Per la nostra prova dotiamo un modello, di batteria da 9.6W e 1700 mA e l'altro di 10,8W e 3000mA, la differenza si nota subito ed è sostanziale il modello con la 9,6 detiene una raffica più rapida rispetto al Marui, la gittata è superiore di quasi 10mt ma quello che più mi piace è la possibilita di concentrare i colpi su un diametro di 14 cm a più di 20mt, quello dotato di 10,8 ha una velocità "spaventosa" a parità di prestazioni con l'altro C-A, il test prosegue per diverse settimane e strapaziamo di proposito le ASG sia con la pioggia, gli urti e valanghe di BB sparati, infine notiamo un leggero fischio, un rumore anomalo sulla replica alimentata con la batteria da 10,8 allora decidiamo di usare sia su questa che sul Marui il sistema delle raffiche sostenute e abbondanti, mentre sul modello con la 9,6 raffiche brevi tecnica con la quale spariamo da sempre durante i combat, le gare e le operazioni, il risultato è stato illuminante, il Classic Army con la 10,8 si è sgranato alla terza settimana di questo trattamento, il Marui ed il 9,6 C-A sono tutt'ora in uso nel nostro arsenale.

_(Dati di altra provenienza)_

-- ==== Sys2Proof/Laws/Inv.lean ====
section
/-!
SUPPORT. The operations that touch an engine or a memory: each leaves the queue alone (`_pend`) and keeps the invariant of the block
(`_ok`).
-/

namespace Sys2Proof.Machine

set_option linter.unusedTactic false
set_option linter.unreachableTactic false

@[simp] theorem bar0_pend (s : State) (a2 : State → State) (h2 : ∀ s, (a2 s).kept.pending = s.kept.pending) :
    (State.bar0 s a2).kept.pending = s.kept.pending := by
  simp [State.bar0, *]

theorem bar0_ok (s : State) (a2 : State → State) (h : s.kept.ok) (h2 : ∀ s, s.kept.ok → (a2 s).kept.ok) :
    (State.bar0 s a2).kept.ok := by
  unfold State.bar0
  try dsimp only
  repeat' first | with_reducible assumption | (simp [*]; done) | (exact fun x hx => hx) | split | intro _ | simp

@[simp] theorem storeLine_pend (s : State) (a1 : ℕ) (a2 : ℕ) (a3 : List Byte) :
    (State.storeLine s a1 a2 a3).kept.pending = s.kept.pending := by
  simp [State.storeLine, *]

@[simp] theorem writeEventLine_pend (s : State) (a1 : ℕ) (a2 : ℕ) (a3 : List Byte) :
    (State.writeEventLine s a1 a2 a3).kept.pending = s.kept.pending := by
  simp [State.writeEventLine, *]

theorem writeEventLine_ok (s : State) (a1 : ℕ) (a2 : ℕ) (a3 : List Byte) (h : s.kept.ok) :
    (State.writeEventLine s a1 a2 a3).kept.ok := by
  unfold State.writeEventLine
  dsimp only
  have h2 : ∀ u : State, u.kept.ok → ((u.storeLine a1 a2 a3).updBuf fun b => { b with opens := b.opens.map fun (o : OpenPage) =>
      if o.ch = a1 ∧ o.page = a2 / 2048 then { o with lines := a2 % 2048 / 64 + 1 } else o }).kept.ok := by
    intro u hu
    rw [updBuf_kept _ _ (by rfl)]
    exact storeLine_ok _ _ _ _ hu
  split <;> split <;> first | (rw [sealPage_kept]; apply h2; simpa using h) | (apply h2; simpa using h)

@[simp] theorem onCommand_pend (s : State) (a1 : Port) (a2 : RxBlock) (a3 : ℕ → Bool) (a4 : State → List Byte → State) (h4 :
    ∀ s x, (a4 s x).kept.pending = s.kept.pending) :
    (State.onCommand s a1 a2 a3 a4).kept.pending = s.kept.pending := by
  unfold State.onCommand
  try dsimp only
  repeat' first | (simp [*]; done) | split | intro _ | simp

theorem onCommand_ok (s : State) (a1 : Port) (a2 : RxBlock) (a3 : ℕ → Bool) (a4 : State → List Byte → State) (h : s.kept.ok)
    (h4 : ∀ s x, s.kept.ok → (a4 s x).kept.ok) :
    (State.onCommand s a1 a2 a3 a4).kept.ok := by
  unfold State.onCommand
  try dsimp only
  repeat' first | with_reducible assumption | (simp [*]; done) | (exact fun x hx => hx) | split | intro _ | simp

@[simp] theorem setEbyte_pend (s : State) (a1 : ℕ) (a2 : Word) (a3 : Byte) :
    (State.setEbyte s a1 a2 a3).kept.pending = s.kept.pending := by
  simp [State.setEbyte, *]

@[simp] theorem estore_pend (s : State) (a1 : ℕ) (a2 : Word) (a3 : ℕ) (a4 : ℕ) :
    (State.estore s a1 a2 a3 a4).kept.pending = s.kept.pending := by
  simp [State.estore, *]
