/-- Settles O26: a refresh, the slices, a retrain that meets the margins or does not (`retrained_of_active`), TARGET (`startPoint_started`),
the end of a switch (`pointDone_of_wanted`), the emergencies, a hot die and the lag. -/
theorem dramTraining : Obligations.DramTraining := by
  unfold Obligations.DramTraining
  intro s n
  refine ⟨fun rank bank => exec_dramRefresh rank bank, fun c hen hactive hidle hfew hpasr => ?_, fun c hbusy => ?_, fun c hslice hwait => ?_,
    fun c w h hslices hover hactive => ?_, fun target hopen hcalm hsw hthere => ?_,
    fun target hopen hcalm hsw haway hpasr htrain hidle hactive => ?_, fun hsw hwant hgoal hready => ?_, fun temp stall => ⟨fun hcool => ?_,
    fun hcalm hhot htrain hidle => ?_, fun hemerg hcool hsw => ?_⟩, fun rank hcold => exec_refreshHot_of_first hcold rank,
    fun c => exec_retrainAgeLag c⟩
  · rw [exec_retrainSlice, if_pos rfl, sliceStart_of_idle hen hactive hidle hfew hpasr]
  · rw [exec_retrainSlice, if_pos rfl, sliceStart_of_slicing hbusy]
  · rw [exec_retrainSlice, if_neg (by decide), sliceEnd_of_slice hslice hwait]
  · refine ⟨_, exec_retrainComplete c w h, ?_⟩
    rw [retrained_of_active hslices (by simp [hover]) hactive]
    split
    next hmet =>
      refine ⟨(measured_regsBut s n c _ _ _).trans (setStored_regsBut _ n c _), ?_, rfl, ?_, fun _ _ => ?_, fun hunmet => ?_⟩
      · rw [setStored_stack, measured_slices]
      · exact (setStored_done _ n c _).trans (measured_done s n c _ _)
      · obtain ⟨hmarginal, hset⟩ := setStored_shown (s.measured n c w.toNat h.toNat) n c (s.zget (ZS.DPT.POINT.stack n))
        refine ⟨hmarginal, hset, ?_⟩
        rw [setStored_stack]
        exact Tab.get_set_same ..
      · omega
    next hunmet =>
      refine ⟨(measured_regsBut s n c _ _ _).trans (setKept_regsBut _ n c _ _ _), ?_, ?_, ?_, fun hw hh => absurd ⟨hw, hh⟩ hunmet, fun _ => ?_⟩
      · rw [setKept_stack, measured_slices]
      · rw [setKept_buf]
        rfl
      · exact (setKept_done _ n c _ _).trans (measured_done s n c _ _)
      · rw [setKept_stack, measured_trained]
        exact ⟨setKept_marginal _ n c _ _, rfl⟩
  · exact exec_pointTargetWrite_there hopen hcalm hsw hthere
  · have hactive' (c : Fin 4) : (s.zput (ZS.DPT.TARGET.stack n) target.toNat).chState n c = 2 :=
      (State.zget_zput_ne _ _ (chanF_key_ne_stack (by decide) n c)).trans (hactive c)
    have htarget : target.toNat % 2 ^ 1 = target.toNat := Nat.mod_eq_of_lt (Bool.toNat_lt target)
    obtain ⟨htgt, hrest⟩ := startPoint_started _ n target.toNat hactive'
    exact ⟨_, exec_pointTargetWrite_away hopen hcalm hsw haway hpasr htrain hidle, htgt.trans ((State.zget_zput _ _ _).trans htarget), hrest⟩
  · refine ⟨_, exec_pointChangeDone n s, ?_⟩
    rw [pointDone_of_wanted hsw hwant hgoal]
    have hbuf := pointMoved_buf s n (s.stack n).goal
    refine ⟨pointMoved_switching s n _, pointMoved_point s n hgoal, pointMoved_chState s n _ hready, ?_,
      (congrArg Buffer.mem hbuf :), (pointMoved_onlyRegs s n _).out⟩
    rw [stack_updStack, stack_congr hbuf n, stack_updStack]
  · rw [exec_thermalEmergencyEntry, thermalEntry_of_cool hcool]
  · rw [exec_thermalEmergencyEntry, thermalEntry_of_training hcalm hhot htrain hidle]
  · rw [exec_thermalEmergencyExit, thermalExit_of_switching hemerg hcool hsw]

Una volta aperto abbiamo notato gravi segni di usura sulla sede delle boccole del gear box e sull'ingranaggio dell'albero motore, l'ingranaggio settore con i denti rotti, ma la dentatura del pistone non mostrava segni di usura particolari.
Da qui posso affermare che il Classic Army ha prestazioni ottimizzate ed è costruito con meccanismi sofisticati, pertanto adatto più ad un uso professionistico, con una particolare attenzione ai BB (noi usiamo sia i Marui da 0,25g che i Maruzen da 0,23g) al tipo di raffica che deve essere breve e controllata, unita a batterie di tipo idoneo e dal voltaggio giusto (meglio se non superiore al 9,6 1900mA) dato che questi modelli sembrano non avere fastidi all'apparenza, a funzionare con voltaggi persino di 12W ma la loro vita operativa si accorcia sensibilmente subendo stress e sollecitazioni dall'efficacia devastante, con un unico risultato "LA ROTTURA" e la conseguente affermazione..., "i Classic si rompono subito!!".
Infine consiglio una periodica controllatina alle viti, e l'uso del silicone spray nel caso lasciassimo la nostra ASG ferma per qualche domenica.
Del Marui che dire ..? sappiamo tutti quanto vale, funziona garantito è adatto a chiunque, compresi gli smanettoni ed i marrani fanatici della raffica perpetua ad annaffiatoio continuo; il suo limite è costituito dal corpo in plastica che ne facilita la rottura e i cigolamenti del guscio esterno (parlo sempre della famiglia Colt) il fusibile di cui sono dotate queste ASG è di minore resistenza e si brucia se si supera una determinata soglia di voltaggio.